- [Work instructions] The reply to the records below should contain exactly the lines from the line with "none => (0, 0, e)" through the line with "s.sharedEnergy 16 e", and nothing besides.

[Data records Boundary: Start]

/-- The copies of the newest whole CHECKPOINT among committed records: each counts as the record it copies (R382). -/
def checkpointCopies (l : List JRec) : List JRec :=
  let heads := l.filter fun r => r.typ == 2 && r.frag == 0 && r.committed
  let whole := heads.filterMap fun r =>
    let body := gather l.length (l.filter (·.committed)) r
    (parseRecs r.page (body.length / 16 + 1) body).map fun x => (r.rseq, x)
  ((whole.foldl (fun (b : Option (Nat × List JRec)) x => match b with
    | some y => if x.1 < y.1 then b else some x
    | none => some x) none).map (·.2)).getD []

/-- The records a mount finds: those of lost pages are gone, and one that only a COMMIT of a lost page named is not committed (R380);
a copy of the newest CHECKPOINT stands for a state record that is lost (R382). -/
def Journal.found (j : Journal) (lost : List Nat) : List JRec :=
  let (bad, live) := j.recs.partition fun r => lost.contains r.page
  let cuts := bad.filter (·.typ == 1)
  let keeps := live.filter (·.typ == 1)
  let live := live.map fun r =>
    if (cuts.any fun c => commits c c.page r) && !(keeps.any fun c => commits c c.page r) then { r with committed := false } else r
  live ++ (checkpointCopies live).filter fun q => !(live.any fun r => r.rseq == q.rseq)

/-- Missing millijoules of a tag at its first record of the newest power-on that holds one: its CUMUL less its ENERGY less the CUMUL
before it (R392). -/
def ledgerGap (l : List JRec) (tag : Nat) : Option Int :=
  let mine := l.filter fun r => r.typ == 0x20 && r.committed && u32 r.body 0 == tag
  (lastRec mine).bind fun z =>
    let (now, before) := mine.partition fun r => u32 r.body 4 == u32 z.body 4
    let first := now.foldl (fun a (r : JRec) => if r.rseq < a.rseq then r else a) z
    (lastRec before).map fun p => (u64 first.body 24 : Int) - u64 first.body 16 - u64 p.body 24

/-- Report every ledger gap (R392, R395). -/
def State.ledgerGaps (s : State) : State :=
  forEach s.nv.journal.ledgerTags (fun t s =>
    let g := (ledgerGap s.nv.journal.recs t.tag).getD 0
    if g = 0 then s
    else s.record { unitRec 0 0x48 5 0x10 0 with layer := t.tag, detail1 := toBits 64 g % 2 ^ 32, detail2 := field (toBits 64 g) 62 32 }) s

/-- Highest committed value of a counter (R393). -/
def Journal.counter (j : Journal) (c : Nat) : Nat :=
  ((j.committed.filter fun r => r.typ == 0x19 && recKey 0x19 r.body == c).map fun r => u32 r.body 4).foldl max 0

/-- Mount the journal (R380, R382): uncommitted records and those of lost pages are discarded, state is loaded, a PWRON
record is written. -/
def State.mount (s : State) (ok : Bool) (lost : List Nat) : State :=
  let s := s.modCis fun c => { presence := c.presence }
  if !ok then
    ((s.setCisState 2).modBoot fun b => { b with journalRo := true }).record (unitRec 4 0x42 5 0x10 0)
  else
    let j := s.nv.journal
    let live := j.found lost
    let torn := live.filter fun r => !r.committed && r.typ != 1 && r.typ != 2
    let keep := live.filter fun r => (r.committed || r.typ == 1 || r.typ == 2) && typeKnown r.typ
    let s := s.modJournal fun j => { j with recs := keep }
    let s := s.modCis fun c => { c with torn := min 65535 torn.length, lostPages := min 65535 lost.length }
    let s := if torn.isEmpty then s
      else
        let low := (torn.map (·.rseq)).foldl min ((torn.map (·.rseq)).headD 0)
        s.record { unitRec 0 0x40 5 0x10 0 with detail1 := torn.length, detail2 := field low 30 0 }
    let s := forEach (j.pages.filter fun p => lost.contains p.seq) (fun p s =>
      s.record { unitRec 4 0x42 5 0x10 0 with detail1 := p.pair, detail2 := p.index }) s
    let j := s.nv.journal
    let s := s.modCis fun c =>
      { c with
        overlay := (j.currents 0x10).map fun r => Defect.ofBody r.body
        errhist := (j.currents 0x28).map fun r => (u64 r.body 0, u64 r.body 8)
        bins := match j.current 3 0 with
          | some b => (List.range 96).map fun i => u32 b (4 * i)
          | none => List.replicate 96 0
        tags := j.ledgerTags
        stress := (j.currents 0x29).flatMap fun r =>
          (List.range 32).map fun b => (32 * u32 r.body 0 + b, 225000000 * u32 r.body (4 + 4 * b)) }
    let s := forEach (List.range 16) (fun c s =>
      let v := j.counter c
      if v = 0 then s else s.put (Reg.cisternCounter c) v) s
    let s := s.ledgerGaps
    let n := match j.current 4 0 with | some b => u32 b 0 + 1 | none => 1
    let s := s.put Reg.globalPwron n
    let s := s.put Reg.parterreDefstat (b2n (match j.current 0x30 0 with | some b => !b.isEmpty | none => false))
    let s := (s.writeNow 4 (leBytes 4 n)).setCisState 1
    let held := s.cis.presence
    forEach held (fun b s => s.jsubmit 0x1B b) (s.modCis fun c => { c with presence := [] })
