/-- PLANNING_STEP_DOWN (R444): each 10 ms above 105 °C the planning frequency of the die falls one point. -/
def execPlanningStepDown (die : Die) (s : State) : Host.Outcome State Fault Refusal :=
  let x := vget s.power.dies die
  .next (if !s.boot.ready ∨ (vget s.pairs 1).st ≠ 2 ∨ x.planAt = 0 ∨ s.time < x.planAt - 1 + 2250000 then s
    else
      let s := s.modDie die fun x => { x with planDown := x.planDown + 1, planAt := x.planAt + 2250000 }
      if x.target < 4 then s.aimPoint die (x.target + 1) else s)

/-! ### Estimates, limiters and attribution (R445 to R450, R456) -/

/-- Energy of a block that one owner has, or none (Table 17-9). -/
def State.ownedEnergy (s : State) (owner : Option Nat) (e : Nat) : Nat × Nat × Nat :=
  match owner with
  | none => (0, 0, e)
  | some pt => (((s.ptRes pt).map (·.tag)).getD 0, pt + 1, e)

/-- Energy divided among partitions by weight out of a total; what the division leaves goes to tag 0 (DESIGN CHOICE, entry 83). -/
def State.splitEnergy (s : State) (weights : List (Nat × Nat)) (total e : Nat) : List (Nat × Nat × Nat) :=
  let l := weights.map fun w => (w.1, e * w.2 / total)
  (0, 0, e - sumN (l.map (·.2))) :: l.map fun x => s.ownedEnergy (some x.1) x.2

/-- Energy of a shared unit: by the bytes each partition moved through it in the window; an idle one is of tag 0. -/
def State.sharedEnergy (s : State) (unit e : Nat) : List (Nat × Nat × Nat) :=
  let l := (s.power.moved.filter fun x => x.1 == unit).map (·.2)
  s.splitEnergy l (max 1 (sumN (l.map (·.2)))) e

/-- Roles a partition owns on a die. -/
def State.rolesOn (s : State) (pt die : Nat) : Nat :=
  let r := ((s.ptRes pt).map (·.roles)).getD 0
  (bitsOf 16 (field r (16 * die + 15) (16 * die))).length

/-- The tags and partitions that the energy of a block goes to (Table 17-9). -/
def State.attributed (s : State) (blk : EnergyBlock) (e : Nat) : List (Nat × Nat × Nat) :=
  match blk with
  | .array die arr =>
    let a := arrIx die arr
    [s.ownedEnergy (if (vget s.arrays a).role.isSome then s.arrayOwner a else none) e]
  | .pool die p => [s.ownedEnergy (s.ownerBy PtRes.pools (64 * die + p)) e]
  | .hbm c => [s.ownedEnergy (s.ownerBy PtRes.hbm c) e]
  | .port p h => [s.ownedEnergy (s.portOwner p (b2n h)) e]
  | .engine n => s.sharedEnergy n e
  | .sequencer n => s.sharedEnergy (8 + n) e
  | .slots => s.sharedEnergy 16 e
  | .hostDma => s.sharedEnergy 17 e
  | .leakage die => s.splitEnergy ((List.range 16).map fun pt => (pt, s.rolesOn pt die)) 16 e
  | .rest => [(0, 0, e)]

/-- Add energy to the window's estimates. -/
def addEst (l : List (Nat × Nat × Nat)) (x : Nat × Nat × Nat) : List (Nat × Nat × Nat) :=
  if x.2.2 = 0 then l
  else if l.any fun y => y.1 == x.1 && y.2.1 == x.2.1 then
    l.map fun y => if y.1 = x.1 ∧ y.2.1 = x.2.1 then (y.1, y.2.1, y.2.2 + x.2.2) else y
  else l ++ [x]

/-- ESTIMATOR_WINDOW (R450, R455): the estimate of a 10 µs window, the measured input, and the estimated energy of every block in pJ, which
goes to the tags of Table 17-9. -/
def execEstimatorWindow (watts inputVolts10mV inputWatts : Nat) (energies : List (EnergyBlock × Nat)) (s : State) :
    Host.Outcome State Fault Refusal :=
  .next (if !s.boot.released then s
    else
      let k := s.power.fastK
      let s := if k < 18 then s.bump Reg.powerLimcnt 1 else s
      let c := s.capM
      let k2 := if c < watts then max 6 (k - 1) else if watts * 100 < 97 * c then min 18 (k + 1) else k
      let s := s.modPower fun p =>
        { p with
          fastK := k2
          est := (energies.flatMap fun x => s.attributed x.1 x.2).foldl addEst p.est
          moved := []
          meas := p.meas + 10 * inputWatts }
      let s := s.put Reg.powerEst (min 0xFFFF watts)
      let s := s.put Reg.powerInput (min 0xFFFF inputVolts10mV + at_ 16 (min 0xFFFF inputWatts))
      (forEach (List.range 4) (fun d s => s.closeDroop d) s).chargeClocks)

/-- MEASUREMENT_WINDOW (R456, R465): the measured input energy of the window in µJ is attributed. -/
def execMeasurementWindow (microjoules : Nat) (s : State) : Host.Outcome State Fault Refusal :=
  .next (if !s.boot.released ∨ s.power.lost then s
    else ((s.modPower fun p => { p with windows := p.windows + 1 }).attribute microjoules).fire 0x1C)

/-- CALIBRATION (R447): the fitted scales s_g, 16.16, are clamped to 0.875 to 1.125 of the default 1; CALIB at most once per powered
hour. -/
def execCalibration (scales : Vector Nat 11) (s : State) : Host.Outcome State Fault Refusal :=
  .next (if (vget s.pairs 1).st ≠ 2 ∨ s.power.windows < 100 then s
    else
      let clamp := fun (n : Nat) => max 0xE000 (min 0x12000 n)
      let s := s.modPower fun p => { p with windows := 0 }
      let s := forEach (List.range 11) (fun g s =>
        let n := vget scales g
        let s := s.put (Reg.powerCalscale g) (clamp n)
        if clamp n = n then s
        else s.powerRecord { unitRec 0 0x65 4 0x11 0 with detail1 := g, detail2 := n % 2 ^ 32 } false) s
      if s.power.calHour = some s.nv.phours then s
      else
        let s := s.modPower fun p => { p with calHour := some s.nv.phours }
        s.jsubmit 0x2A (packLE ((4, 0) :: (List.range 11).map fun g => (4, s.reg (Reg.powerCalscale g)))))
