/-- A frame goes at once from a port whose egress is free (EgressFree), waits at the end of the queue of a paused one, marked CE where it can be and the
queue is beyond FABRIC_ECNTH, and is dropped and counted where the buffers are full; serving a port sends frames of its queue and loses none (R301, R302).
The router forwards a transit packet from the port its route picks, untagged and with the hop limit one lower, answers one whose hop limit is used up with
Time Exceeded, and drops one that carries the module's own source, a frame over 9,216 bytes and one of another EtherType (R286, R298, R299, R304). A pause of
the port's priority holds its frames until it ends or a pause of time 0 ends it, and then the port serves them (R302); a PAUSE frame without priority is
discarded (Table 11-1). A neighbour solicitation for an own address and an echo request to the management endpoint are answered; received LLDP is kept; LLDP
is sent from each half that is UP every 30 s (R298). -/
def Obligations.RouterServes : Prop :=
  (∀ (s : State) (p : Port) (m : PortMsg),
    let waits := sumN ((s.port p).queue.map PortMsg.bytes)
    let all := sumN ((List.range 24).map fun i => sumN ((s.port i).queue.map PortMsg.bytes))
    (EgressFree s p m → FrameLeft s (s.emit p m) p m) ∧
    (2 ^ 23 < waits + m.bytes ∨ 2 ^ 26 < all + m.bytes → s.emit p m = s.bump (Reg.fabricPortDrop p) 1) ∧
    ((s.port p).pausedTo ≠ none → waits + m.bytes ≤ 2 ^ 23 → all + m.bytes ≤ 2 ^ 26 →
      ((s.emit p m).port p).queue = (s.port p).queue ++ [if m.ect ∧ s.reg Reg.fabricEcnth < waits then m.mark else m] ∧
        (s.emit p m).portTx = s.portTx) ∧
    (∃ l, (s.servePort p).portTx = s.portTx ++ l ∧ (l.map (·.msg) ++ ((s.servePort p).port p).queue).Perm (s.port p).queue)) ∧
  (∀ (s : State) (port : Port) (k : IpPacket), s.boot.routerRest = false →
    (9216 < ipFrameBytes k ∨ 1 < k.vlans ∨ (k.etherType ≠ 0x86DD ∧ k.etherType ≠ 0x88CC) →
      exec (.transitForward port k) s = .next (s.bump (Reg.fabricPortDrop port) 1)) ∧
    (ipFrameBytes k ≤ 9216 → k.vlans ≤ 1 → k.etherType = 0x86DD →
      (s.isMine k.srcAddr = true → exec (.transitForward port k) s = .next (s.bump Reg.fabricSrcfilt 1)) ∧
      (s.isMine k.srcAddr = false → s.isMine k.dstAddr = false → ipMulticast k = false → s.posLocked = true →
        (∀ q, 1 < k.hopLimit → s.pickPort (bitsOf 24 (s.routeSet k.dstAddr)) k.srcAddr k.dstAddr k.flowLabel = some q →
          exec (.transitForward port k) s = .next (s.emit q (.transit q { k with vlans := 0, hopLimit := k.hopLimit - 1 }))) ∧
        (k.hopLimit ≤ 1 → s.time < (s.port port).icmp.1 + 225000000 → (s.port port).icmp.2.1 < 1000 →
          let s1 := s.modPort port fun x => { x with icmp := (x.icmp.1, x.icmp.2.1 + 1, x.icmp.2.2) }
          exec (.transitForward port k) s = .next (s1.emit port (.icmp port 3 0 (s.addr 0xF0) k.srcAddr (errorBody k))))))) ∧
  (∀ (s : State) (port : Port),
    (∀ (prio : Fin 8) (n : Nat),
      (bit (s.reg (Reg.fabricPortCtl port)) 1 = false ∨ field (s.reg (Reg.fabricPortCtl port)) 4 2 ≠ prio.val →
        exec (.pfcFrame port prio n) s = .next s) ∧
      (bit (s.reg (Reg.fabricPortCtl port)) 1 = true → field (s.reg (Reg.fabricPortCtl port)) 4 2 = prio.val →
        (n ≠ 0 → ∃ t, exec (.pfcFrame port prio n) s = .next t ∧ (t.port port).pausedTo = some (s.time + n) ∧
          (t.port port).queue = (s.port port).queue ∧ { t with comp := s.comp } = s) ∧
        (n = 0 → exec (.pfcFrame port prio n) s = .next ((s.modPort port fun x => { x with pausedTo := none }).servePort port)))) ∧
    (∀ u, (s.port port).pausedTo = some u → u ≤ s.time →
      exec (.pauseEnd port) s = .next ((s.modPort port fun x => { x with pausedTo := none }).servePort port)) ∧
    ((∀ u, (s.port port).pausedTo = some u → s.time < u) → exec (.pauseEnd port) s = .next s) ∧
    exec (.pauseFrame port) s = .next s ∧
    (∀ src target : BitVec 128, s.ownAddr target = true → s.boot.routerRest = false → src ≠ 0 →
      exec (.neighbourSolicitation port src target) s =
        .next (s.emit port (.icmp port 136 0 s.linkLocal src (s.neighbourBody port true target)))) ∧
    (∀ (src dst : BitVec 128) (body : List Byte), s.ownAddr dst = true → addrEnd dst = 0xF0 → s.boot.routerRest = false →
      62 + body.length ≤ 9216 → s.isMine src = false →
      exec (.echoRequest port src dst body) s = .next (s.emit port (.icmp port 129 0 dst src body))) ∧
    (∀ (half : Bool) (tlvs : List Byte), s.boot.routerRest = false → 18 + tlvs.length ≤ 9216 →
      ∃ t, exec (.lldpReceive port half tlvs) s = .next t ∧ (half, tlvs) ∈ (t.port port).lldp ∧ t.comp.parts = s.comp.parts) ∧
    (s.boot.routerRest = false → (s.port port).lldpAt + 6750000000 ≤ s.time →
      exec (.lldpSend port) s = .next (forEach ((s.halfIxs port).filter fun h => (s.half port h).st == 2)
        (fun h s => s.emit port (.lldp port h (s.lldpBody port h))) (s.modPort port fun x => { x with lldpAt := s.time }))))
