theorem UpdChanges.raised (a : UpdChanges r f s t) (rank : Nat) : t.raised r rank = s.raised r rank := by
  rw [State.raised, a.runSt, State.raised]

/-- A state that differs in its registers, and in what posting changes, alone. -/
theorem UpdChanges.of_parts (hcanon : t.Canonical) (hsources : t.sources = s.sources) (hparts : t.comp.parts = s.comp.parts) :
    UpdChanges r id s t := by
  have hstep : t.stepSt r.pt r.step = s.stepSt r.pt r.step := by rw [State.stepSt, State.part, hparts]; rfl
  exact ⟨hcanon, hsources, by rw [State.runSt, hstep]; rfl, by rw [State.runUpd, hstep, Option.map_id]; rfl⟩

theorem UpdChanges.setReg (hc : s.Canonical) {off : Nat} (v : Word) (h : regHome off ≠ regHome Reg.globalLicstat) :
    UpdChanges r id s (s.setReg off v) :=
  .of_parts (s.canonical_setReg off v hc) (s.setReg_sources off v hc h) rfl

theorem Posts.updChanges (h : Posts s t) (hc : s.Canonical) : UpdChanges r id s t :=
  .of_parts (h.canon hc) (h.sources hc) (by rw [h.comp])

theorem UpdChanges.modUpd (hc : s.Canonical) (hid : ∀ u, u.layerId = r.layerId → (f u).layerId = r.layerId) :
    UpdChanges r f s (s.modUpd r.pt r.step r.layerId f) where
  canon := hc
  sources := s.modUpd_sources _ _ _ f
  runSt := by
    rw [State.runSt, s.modUpd_eq, s.stepSt_modStep_same r.pt r.step (f := fun x => x.mapUpd r.layerId f) fun _ => rfl, Option.map_map]
    rfl
  runUpd := s.upd_modUpd r.pt r.step hid

theorem UpdChanges.modStep_lostTag (hc : s.Canonical) (tag : Nat) :
    UpdChanges r id s (s.modStep r.pt r.step fun x => { x with lostTag := tag }) := by
  have hstep := s.stepSt_modStep_same r.pt r.step (f := fun x => { x with lostTag := tag }) fun _ => rfl
  refine ⟨hc, s.modStep_sources _ _ fun _ => rfl, ?_, ?_⟩
  · rw [State.runSt, hstep, Option.map_map]; rfl
  · rw [State.runUpd, hstep, Option.map_id, State.runUpd]
    cases s.stepSt r.pt r.step <;> rfl

end

/-! ### Failing lanes -/

/-- GLOBAL_LICSTAT lies below the registers of every other block. -/
theorem regHome_ne_licstat {o : Nat} (h : 0x100000 ≤ o) : regHome o ≠ regHome Reg.globalLicstat := by
  have hlic : regHome Reg.globalLicstat = 0x10 := rfl
  rw [hlic]
  unfold regHome
  split <;> omega

theorem regHome_jetErrinfo_ne (die : Die) (arr : ArrayIx) : regHome (Reg.jetErrinfo die arr) ≠ regHome Reg.globalLicstat :=
  regHome_ne_licstat (by unfold Reg.jetErrinfo; omega)

theorem regHome_jetErrstat_ne (die : Die) (arr : ArrayIx) : regHome (Reg.jetErrstat die arr) ≠ regHome Reg.globalLicstat :=
  regHome_ne_licstat (by unfold Reg.jetErrstat; omega)

section
variable {s : State} (die : Die) (arr : ArrayIx) (b : List Byte) (r : JetRun)

theorem State.jetError_changes (hc : s.Canonical) (cause pc lane : Nat) : UpdChanges r id s (s.jetError (arrIx die arr) cause pc lane) := by
  unfold State.jetError
  rw [arrIx_div, arrIx_mod]
  dsimp only
  split
  · have hinfo := UpdChanges.setReg (r := r) hc (wd (pc + at_ 8 lane + at_ 16 (cause + 1))) (regHome_jetErrinfo_ne die arr)
    exact hinfo.trans (.setReg hinfo.canon _ (regHome_jetErrstat_ne die arr))
  · exact .setReg hc _ (regHome_jetErrstat_ne die arr)

theorem State.updFail_changes (hc : s.Canonical) (rank : Nat) : UpdChanges r (s.raised r rank) s (s.updFail r rank) := by
  have hst : (s.stepSt r.pt r.step).any (fun x => x.st == 6) = true ↔ s.runSt r = some 6 := by
    unfold State.runSt
    cases s.stepSt r.pt r.step <;> simp
  unfold State.updFail State.raised
  by_cases h : s.runSt r = some 6
  · rw [if_pos (hst.mpr h), if_pos h]
    exact .refl hc
  · rw [if_neg (mt hst.mp h), if_neg h]
    exact .modUpd hc fun _ hu => hu

theorem State.noteLost_changes (hc : s.Canonical) (n : Nat) : UpdChanges r id s (s.noteLost b r n) := by
  unfold State.noteLost
  split
  · exact .refl hc
  · dsimp only
    split
    · exact .refl hc
    · exact .modStep_lostTag hc _

theorem Upd.raise_raise (rank : Nat) : Upd.raise rank ∘ Upd.raise rank = Upd.raise rank := by
  funext u
  simp [Upd.raise]

theorem State.raised_raised (s : State) (rank : Nat) : s.raised r rank ∘ s.raised r rank = s.raised r rank := by
  unfold State.raised
  split
  · rfl
  · exact Upd.raise_raise rank

/-- What failing lanes do to a run's update: nothing where there is none. -/
def State.raisedBy {α : Type} (s : State) (r : JetRun) (rank : Nat) (lanes : List α) : Upd → Upd :=
  if lanes = [] then id else s.raised r rank

/-- Lanes that each raise an update's failure to one rank raise it as one does. -/
theorem State.forEach_changes {α : Type} {r : JetRun} {rank : Nat} (f : α → State → State)
    (hf : ∀ x t, t.Canonical → UpdChanges r (t.raised r rank) t (f x t)) :
    ∀ (l : List α) {s : State}, s.Canonical → UpdChanges r (s.raisedBy r rank l) s (forEach l f s) := by
  intro l
  induction l with
  | nil => exact fun hc => .refl hc
  | cons x l ih =>
    intro s hc
    have hx := hf x s hc
    have hboth := hx.trans (ih hx.canon)
    have hraised : (f x s).raisedBy r rank l ∘ s.raised r rank = s.raised r rank := by
      unfold State.raisedBy
      split
      · rfl
      · rw [hx.raised, s.raised_raised]
    rwa [hraised] at hboth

[Data records Boundary: End]

- [The completed task]
  | none => (0, 0, e)
  | some pt => (((s.ptRes pt).map (·.tag)).getD 0, pt + 1, e)

/-- Energy divided among partitions by weight out of a total; what the division leaves goes to tag 0 (DESIGN CHOICE, entry 83). -/
def State.splitEnergy (s : State) (weights : List (Nat × Nat)) (total e : Nat) : List (Nat × Nat × Nat) :=
  let l := weights.map fun w => (w.1, e * w.2 / total)
  (0, 0, e - sumN (l.map (·.2))) :: l.map fun x => s.ownedEnergy (some x.1) x.2

/-- Energy of a shared unit: by the bytes each partition moved through it in the window; an idle one is of tag 0. -/
def State.sharedEnergy (s : State) (unit e : Nat) : List (Nat × Nat × Nat) :=
  let l := (s.power.moved.filter fun x => x.1 == unit).map (·.2)
  s.splitEnergy l (max 1 (sumN (l.map (·.2)))) e

/-- Roles a partition owns on a die. -/
def State.rolesOn (s : State) (pt die : Nat) : Nat :=
  let r := ((s.ptRes pt).map (·.roles)).getD 0
  (bitsOf 16 (field r (16 * die + 15) (16 * die))).length

/-- The tags and partitions that the energy of a block goes to (Table 17-9). -/
def State.attributed (s : State) (blk : EnergyBlock) (e : Nat) : List (Nat × Nat × Nat) :=
  match blk with
  | .array die arr =>
    let a := arrIx die arr
    [s.ownedEnergy (if (vget s.arrays a).role.isSome then s.arrayOwner a else none) e]
  | .pool die p => [s.ownedEnergy (s.ownerBy PtRes.pools (64 * die + p)) e]
  | .hbm c => [s.ownedEnergy (s.ownerBy PtRes.hbm c) e]
  | .port p h => [s.ownedEnergy (s.portOwner p (b2n h)) e]
  | .engine n => s.sharedEnergy n e
  | .sequencer n => s.sharedEnergy (8 + n) e
  | .slots => s.sharedEnergy 16 e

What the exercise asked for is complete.